BACKGROUND: Idiopathic granulomatous mastitis (IGM) is a rare inflammatory disease of the breast with clinical features that are often confused with those of breast cancer leading to delayed diagnosis and treatment. This retrospective study aimed to evaluate the therapeutic effectiveness and cosmetic results of drainage surgery using ultrasound-guided vacuum-assisted excision (VAE) for the treatment of IGM at the abscess stage.

METHODS: The time of recovery, cases of further surgical intervention, and cosmetic results were retrospectively collected and analyzed from patients who underwent drainage with VAE or conventional drainage between October 2017 and August 2021.
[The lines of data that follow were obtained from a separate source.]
-- ==== Sys2Proof/Machine/Pke.lean ====
section
/-! DEFINITION. The big-number and public-key engine (19_big_number_engine, R765 to R788): its arithmetic, its jobs and its self-test. -/

namespace Sys2Proof.Machine

open Sys2Proof

/-! ## Arithmetic (R767, R771, R774, R775) -/

/-- One step of Euclid's algorithm with the coefficient of a; f steps at most. -/
def invStep : Nat → Nat → Nat → Int → Int → Nat × Int
  | 0, r, _, t, _ => (r, t)
  | f + 1, r, r', t, t' => if r' = 0 then (r, t) else invStep f r' (r % r') t' (t - (r / r' : Nat) * t')

/-- a^(−1) mod m, when a shares no factor with m. -/
def invMod (m a : Nat) : Option Nat :=
  let g := invStep (2 * bitLen m + 2) m a 0 1
  if g.1 = 1 then some ((g.2 % (m : Int)).toNat) else none

/-- Inverse of a nonzero element of the curve's field. -/
def fieldInv (a : Nat) : Nat := powMod sm2P a (sm2P - 2)

/-- x and y from a slope. -/
def slopePoint (l : Nat) (p q : Point) : Point :=
  let x := (l * l + 2 * sm2P - p.1 - q.1) % sm2P
  (x, (l * (p.1 + sm2P - x) + sm2P - p.2) % sm2P)

/-- 2P (R775: infinity when y is 0). -/
def pointDouble (p : Point) : Point :=
  if p = (0, 0) ∨ p.2 = 0 then (0, 0)
  else slopePoint ((3 * p.1 * p.1 + sm2A) * fieldInv (2 * p.2 % sm2P) % sm2P) p p

/-- P + Q. -/
def pointAdd (p q : Point) : Point :=
  if p = (0, 0) then q
  else if q = (0, 0) then p
  else if p.1 = q.1 then if p.2 = q.2 then pointDouble p else (0, 0)
  else slopePoint ((q.2 + sm2P - p.2) * fieldInv ((q.1 + sm2P - p.1) % sm2P) % sm2P) p q

/-- [k]P over the f low bits of k, by doubling and adding. -/
def pointMul : Nat → Nat → Point → Point
  | 0, _, _ => (0, 0)
  | f + 1, k, p =>
    let q := pointMul f (k / 2) (pointDouble p)
    if k % 2 = 1 then pointAdd p q else q

/-- The status of a point source: a coordinate of p or more; off the curve (R775). -/
def pointCode (infinityOk : Bool) (p : Point) : Nat :=
  if sm2P ≤ p.1 ∨ sm2P ≤ p.2 then 0x0801
  else if p = (0, 0) then if infinityOk then 0 else 0x0802
  else if onCurve p then 0 else 0x0802

/-- The value of a modular command, or an invalid operand: modulus, w, sources (R771, R775). -/
def modCommand (op w m a b : Nat) : Option Nat :=
  if m % 2 = 0 ∨ m < 2 ^ (64 * (w - 1)) then none
  else if op = 0x06 then some (a % m)
  else if m ≤ a ∨ (op ≤ 0x03 ∧ m ≤ b) then none
  else match op with
    | 0x01 => some ((a + b) % m)
    | 0x02 => some ((a + m - b) % m)
    | 0x03 => some (a * b % m)
    | 0x04 => if a = 0 then none else invMod m a
    | _ => some (powMod m a b)

/-! ## Registers and command words (R765, R766, R770) -/

/-- The low n words of register r. -/
def regNat (s : State) (r n : Nat) : Nat := rdNat s (Mem.pke (512 * r)) (8 * n)

/-- The point of register r (R767). -/
def regPoint (s : State) (r : Nat) : Point := (rdNat s (Mem.pke (512 * r)) 32, rdNat s (Mem.pke (512 * r + 256)) 32)

/-- Register r takes a number, or a point; every other word of it becomes 0. -/
def setReg (s : State) (r v : Nat) : State := wrNat s (Mem.pke (512 * r)) 512 v
def setPoint (s : State) (r : Nat) (p : Point) : State := setReg s r (p.1 + p.2 * 2 ^ 2048)

/-- The fields of a command word (R770). -/
def pkeWord (v : Nat) : Nat × PkeCmd :=
  (bits v 63 56, ⟨bits v 55 49, bits v 48 44, bits v 43 39, bits v 38 34, bits v 33 29, bits v 28 22⟩)

/-- The word is one that R772 accepts. The fields a command does not use are free of rules but for the reserved bits and `e`. -/
def pkeWordOk (v : Nat) : Bool :=
  let (op, c) := pkeWord v
  bits v 21 0 == 0 &&
    if 0x01 ≤ op ∧ op ≤ 0x06 then
      decide (2 ≤ c.w ∧ c.w ≤ 64) && (if op = 0x05 then decide (1 ≤ c.e ∧ c.e ≤ 64) else c.e == 0) && (op != 0x06 || decide (c.w ≤ 32))
    else decide (0x10 ≤ op ∧ op ≤ 0x13) && c.w == 4 && c.e == 0

/-- K(w) of R778. -/
def montgomery (w : Nat) : Nat := w * w + 2 * w + 8

/-- The duration of a command in ticks (R778): of its `op`, `w` and `e` alone (R774). -/
def pkeTicks (op w e : Nat) : Nat :=
  match op with
  | 0x01 | 0x02 => 2 * w + 8
  | 0x03 => w * w + 4 * w + 16
  | 0x04 => 128 * w * (w + 2) + 16
  | 0x05 => 128 * e * montgomery w + 2 * (w * w + 4 * w + 16)
  | 0x06 => 2 * w * w + 8 * w + 32
  | 0x10 => 4000
  | 0x11 => 3744
  | 0x12 => 216352
  | _ => 192

/-- D of a job (R773). -/
def jobTicks (l : List Nat) : Nat := 64 + (l.map fun v => pkeTicks (pkeWord v).1 (pkeWord v).2.w (pkeWord v).2.e).sum

/-! ## Job images (R769, R772) -/

/-- The image's header, its command words, and the input and output areas. -/
structure PkeImage where
  header : List Byte
  commands : List Nat
  code : Nat
  deriving DecidableEq, Repr

/-- The engine reads and writes the memory of partition p as the controller of its lowest sector does. DEDUCED (log 111). -/
def partUnit (s : State) (p : Nat) : Nat := ((List.range 32).find? (bit (rd s (E.part_sectors + 256 * p)))).getD 0

/-- A set of registers, ascending. -/
def maskRegs (m : Nat) : List Nat := (List.range 32).filter (bit m)

/-- The code of a range: no translation, or poisoned data. A poisoned image or input refuses the job with 0x0303. PRESUMED (log
112). -/
def pkeRange (s : State) (p : Nat) (n : Need) (va len : Nat) : Nat :=
  if len = 0 then 0
  else
    let r := vaRange s p (.unit (partUnit s p)) n va len
    if r.1 ≠ 0 ∨ r.2.any (fun e => isOutbound e.1) then 0x0302
    else if n = .read ∧ r.2.any (fun e => poisoned s e.1 e.2.2) then 0x0303
    else 0

/-- The image at `pke_job_addr` in `pke_job_partition`, with the code of the first failing check of R772. -/
def pkeImage (s : State) : PkeImage :=
  let p := rd s E.pke_job_partition
  let a := rd s E.pke_job_addr
  if rd s E.pke_state = 2 then ⟨[], [], 0x0805⟩
  else if p ≥ 32 ∨ pkeRange s p .read a 64 ≠ 0 then ⟨[], [], if p ≥ 32 then 0x0302 else pkeRange s p .read a 64⟩
  else
    let h := (vaRead s p (.unit (partUnit s p)) a 64).2
    let w := recWord h
    let n := bits (w 0) 47 40
    let fields := bits (w 0) 63 48 == 0x424E && decide (1 ≤ n ∧ n ≤ 16) && bits (w 0) 39 32 == 0 && bits (w 1) 63 32 == 0 &&
      bits (w 2) 63 48 == 0 && bits (w 3) 63 48 == 0 && w 4 == 0 && w 5 == 0 && w 6 == 0 && bits (w 7) 31 0 == 0 && checkOk h
    if !fields then ⟨h, [], 0x0804⟩
    else if pkeRange s p .read (a + 64) (8 * n) ≠ 0 then ⟨h, [], pkeRange s p .read (a + 64) (8 * n)⟩
    else
      let c := wordsOf (vaRead s p (.unit (partUnit s p)) (a + 64) (8 * n)).2
      let i := pkeRange s p .read (bits (w 2) 47 0) (512 * (maskRegs (bits (w 0) 31 0)).length)
      let o := pkeRange s p .write (bits (w 3) 47 0) (512 * (maskRegs (bits (w 1) 31 0)).length)
      ⟨h, c, if !c.all pkeWordOk then 0x0804 else if i ≠ 0 then i else o⟩

/-! ## Submission and start (R768, R772, R773, R784, R785, R788) -/

/-- A refused job: only its own status entries change. -/
def refuseJob (s : State) (code : Nat) : State := wr (wr s E.pke_job_status code) E.pke_job_state 3

/-- `pke_job_cmd` takes a job, or refuses it; out of service, with 0x0902 (R809). During a self-test the job waits (R785),
though 0x0805 names the self-test too (log 110). -/
def submitJob (s : State) : State :=
  let i := pkeImage s
  if rd s E.out_of_service = 1 then refuseJob s 0x0902
  else if i.code ≠ 0 then refuseJob s i.code
  else wakeDomain (workReaches (wr (wr s E.pke_job_status 0) E.pke_job_state 1) 3) 39

def pkeIdle (s : State) : Bool := rd s E.pke_job_state != 1 && rd s E.pke_job_state != 2

def pkeJobSem : EntrySem := command (fun s v => v == 1 && pkeIdle s) fun s _ _ => submitJob s

/-- The other entries of `pke_job` (R788). -/
def pkeEntrySem (k : Nat) : EntrySem := limited k fun s _ => pkeIdle s
def pkeFaultLimitSem : EntrySem := limited E.pke_fault_limit fun _ v => decide (1 ≤ v ∧ v ≤ 16)

def execPkeJobSubmit (via : Path) (s : State) : Res := done s (access s (writeOf via E.pke_job_cmd 1) pkeJobSem)

/-- Registers named by a mask take 512 B each from consecutive bytes. -/
def loadRegs (s : State) : List Nat → List Byte → State
  | [], _ => s
  | r :: t, b => loadRegs (wrBytes s (Mem.pke (512 * r)) (b.take 512)) t (b.drop 512)

/-- The queued job starts once its domain is on and the engine is free and wiped; its checks hold then too (R772). -/
def startJob (s : State) : State :=
  if rd s E.pke_job_state ≠ 1 ∨ s.pke.job.isSome ∨ s.pke.wiping ∨ s.pke.testing ∨ !domainOn s 39 then s
  else
    let p := rd s E.pke_job_partition
    let i := pkeImage s
    if i.code ≠ 0 then refuseJob s i.code
    else
      let ins := maskRegs (bits (recWord i.header 0) 31 0)
      let b := (vaRead s p (.unit (partUnit s p)) (bits (recWord i.header 2) 47 0) (512 * ins.length)).2
      let s := loadRegs (zeroFill s (Mem.pke 0) (Mem.pke 16384)) ins b
      let j : PkeJob := ⟨p, bits (recWord i.header 3) 47 0, bits (recWord i.header 1) 31 0, i.commands, 0, 0, false⟩
      wr (wr (inc { s with pke := { s.pke with job := some j } } E.pke_jobs_count) E.pke_job_state 2) E.pke_job_ticks (jobTicks i.commands)

def execPkeJobStart (s : State) : Res := done s (startJob s)

/-! ## Commands (R771, R774 to R776) -/

/-- The running job's next command, when it is this one. -/
def nextCommand (s : State) (op : Nat) (c : PkeCmd) : Option PkeJob :=
  match s.pke.job with
  | none => none
  | some j => match j.commands[j.run]? with
    | some v => if pkeWord v = (op, c) then some j else none
    | none => none

/-- A command has run with a status; the first failing one gives the job's (R776). -/
def commandRan (s : State) (j : PkeJob) (status : Nat) : State :=
  { s with pke := { s.pke with job := some { j with run := j.run + 1, status := if j.status = 0 then status else j.status } } }

/-- A modular command. -/
def pkeMod (op : Nat) (s : State) (c : PkeCmd) : State :=
  match nextCommand s op c with
  | none => s
  | some j =>
    let a := regNat s c.a (if op = 0x06 then 2 * c.w else c.w)
    let b := regNat s c.b (if op = 0x05 then c.e else c.w)
    match modCommand op c.w (regNat s c.m c.w) a b with
    | some v => commandRan (setReg s c.d v) j 0
    | none => commandRan (setReg s c.d 0) j 0x0801

/-- A point command. `PCHK` has no destination. -/
def pkePoint (op : Nat) (s : State) (c : PkeCmd) : State :=
  match nextCommand s op c with
  | none => s
  | some j =>
    let a := regPoint s c.a
    let b := regPoint s c.b
    let ca := pointCode (op != 0x13) a
    let code := if ca ≠ 0 then ca else if op = 0x10 then pointCode true b else 0
    if op = 0x13 then commandRan s j code
    else if code ≠ 0 then commandRan (setReg s c.d 0) j code
    else
      let r := match op with
        | 0x10 => pointAdd a b
        | 0x11 => pointDouble a
        | _ => pointMul 256 (regNat s c.b 4) a
      commandRan (setPoint s c.d r) j 0

def execPkeMadd (c : PkeCmd) (s : State) : Res := done s (pkeMod 0x01 s c)
def execPkeMsub (c : PkeCmd) (s : State) : Res := done s (pkeMod 0x02 s c)
def execPkeMmul (c : PkeCmd) (s : State) : Res := done s (pkeMod 0x03 s c)
def execPkeMinv (c : PkeCmd) (s : State) : Res := done s (pkeMod 0x04 s c)
def execPkeMexp (c : PkeCmd) (s : State) : Res := done s (pkeMod 0x05 s c)
def execPkeMred (c : PkeCmd) (s : State) : Res := done s (pkeMod 0x06 s c)
def execPkePadd (c : PkeCmd) (s : State) : Res := done s (pkePoint 0x10 s c)
def execPkePdbl (c : PkeCmd) (s : State) : Res := done s (pkePoint 0x11 s c)
def execPkePmul (c : PkeCmd) (s : State) : Res := done s (pkePoint 0x12 s c)
def execPkePchk (c : PkeCmd) (s : State) : Res := done s (pkePoint 0x13 s c)

/-! ## The end of a job (R776, R777, R779, R781 to R784) -/

/-- TIMEREF periods in 24 h. -/
def dayPeriods : Nat := 24 * 3600 * 25000000

/-- A job failed with 0x0803: it counts, and enough failures within 24 h take the engine out of service. -/
def noteJobFault (s : State) : State :=
  let l := (s.pke.faults.filter fun t => decide (now s < t + dayPeriods)) ++ [now s]
  let s := inc { s with pke := { s.pke with faults := l } } E.pke_fault_count
  if rd s E.pke_fault_limit ≤ l.length then wr s E.pke_state 2 else s

/-- The output registers' bytes, or zeros. -/
def jobOutput (s : State) (j : PkeJob) (ok : Bool) : List Byte :=
  (maskRegs j.outMask).flatMap fun r => if ok then rdBytes s (Mem.pke (512 * r)) 512 else List.replicate 512 0

/-- The run ends: the status is formed, the outputs are stored, and the wipe begins. -/
def jobEnd (s : State) (late : Nat) (mismatch : Bool) : State :=
  match s.pke.job with
  | none => s
  | some j =>
    if j.run ≠ j.commands.length then s
    else
      let bad := mismatch || late != 0
      let s := incBy s E.pke_late_tick_count late
      let s := if bad then noteJobFault s else s
      let st := if bad then 0x0803 else j.status
      let st := if j.scrubbed then 0x0405 else st
      let w := vaWrite s (partUnit s j.part) j.part none j.outAddr (jobOutput s j (st == 0))
      let s := { w.1 with pke := { w.1.pke with job := none, wiping := true } }
      wr s E.pke_job_status (if st = 0 then w.2 else st)

def execPkeJobEnd (late : Nat) (mismatch : Bool) (s : State) : Res := done s (jobEnd s late mismatch)

/-- The engine is zero-filled (R782). -/
def pkeWipe (s : State) : State := zeroFill s (Mem.pke 0) (Mem.pke 16384)

/-- The wipe ends; a job whose wipe it was is done. A self-test that waits starts (R781). -/
def wipeDone (s : State) : State :=
  if !s.pke.wiping then s
  else
    let s := pkeWipe { s with pke := { s.pke with wiping := false } }
    if rd s E.pke_job_state = 2 then wr s E.pke_job_state 3 else s

def execPkeWipeDone (s : State) : Res := done s (wipeDone s)

/-! ## Self-test (R785, R788) -/

def pkeSelftestSem : EntrySem :=
  { command (fun _ v => v == 1) (fun s _ _ =>
      let s := wr (wr s E.pke_state 1) E.pke_selftest_status 1
      wakeDomain (workReaches { s with pke := { s.pke with testing := true } } 3) 39) with authOnly := true }

def execPkeSelftest (via : Path) (s : State) : Res := done s (access s (writeOf via E.pke_selftest_cmd 1) pkeSelftestSem)

/-- A self-test that the engine runs ends. -/
def selftestDone (s : State) (passed : Bool) : State :=
  if !s.pke.testing ∨ s.pke.job.isSome ∨ s.pke.wiping ∨ !domainOn s 39 then s
  else
    let s := { s with pke := { s.pke with testing := false, wiping := true, faults := if passed then [] else s.pke.faults } }
    wr (wr s E.pke_state (if passed then 0 else 2)) E.pke_selftest_status (if passed then 2 else 3)

def execPkeSelftestDone (passed : Bool) (s : State) : Res := done s (selftestDone s passed)

/-! ## Power (R781, R782) -/

/-- The engine's domain loses power: a running job is lost, and all it held. -/
def pkeLost (s : State) : State :=
  let s := if s.pke.job.isSome then inc { s with pke := { s.pke with lost := true } } E.pke_lost_job_count else s
  pkeWipe { s with pke := { s.pke with job := none, wiping := false } }

/-- After a reset, the entries of a lost partition job say so (R781). -/
def pkeReset (s : State) : State :=
  if s.pke.lost then wr (wr { s with pke := { s.pke with lost := false } } E.pke_job_status 0x0806) E.pke_job_state 3 else s

/-- The engine is running a job (R781). -/
def pkeRuns (s : State) : Bool := s.pke.job.isSome || s.pke.wiping

end Sys2Proof.Machine
end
RESULTS: A total of 65 patients diagnosed with IGM at the abscess stage who underwent drainage surgery with VAE or conventional drainage surgery were enrolled. Overall, 38 (58.5%) underwent conventional drainage surgery and 27 (41.5%) underwent drainage with VAE. We found that patients who underwent VAE recovered much faster than those who underwent traditional drainage surgery (30.1 vs. 48.0 days). Nine (33.3%) patients in the VAE group required further surgical intervention after drainage, whereas 33 (86.8%) patients in the control group underwent another surgery to resect residual lesions. Additionally, patients in the VAE group were more satisfied with the breast appearance, mainly due to less influence of the scars and better symmetry of their breasts.

CONCLUSION: Compared with conventional drainage surgery, drainage surgery using VAE for IGM patients at the abscess stage improved therapeutic and cosmetic outcomes. Furthermore, postoperative management of IGM is crucial.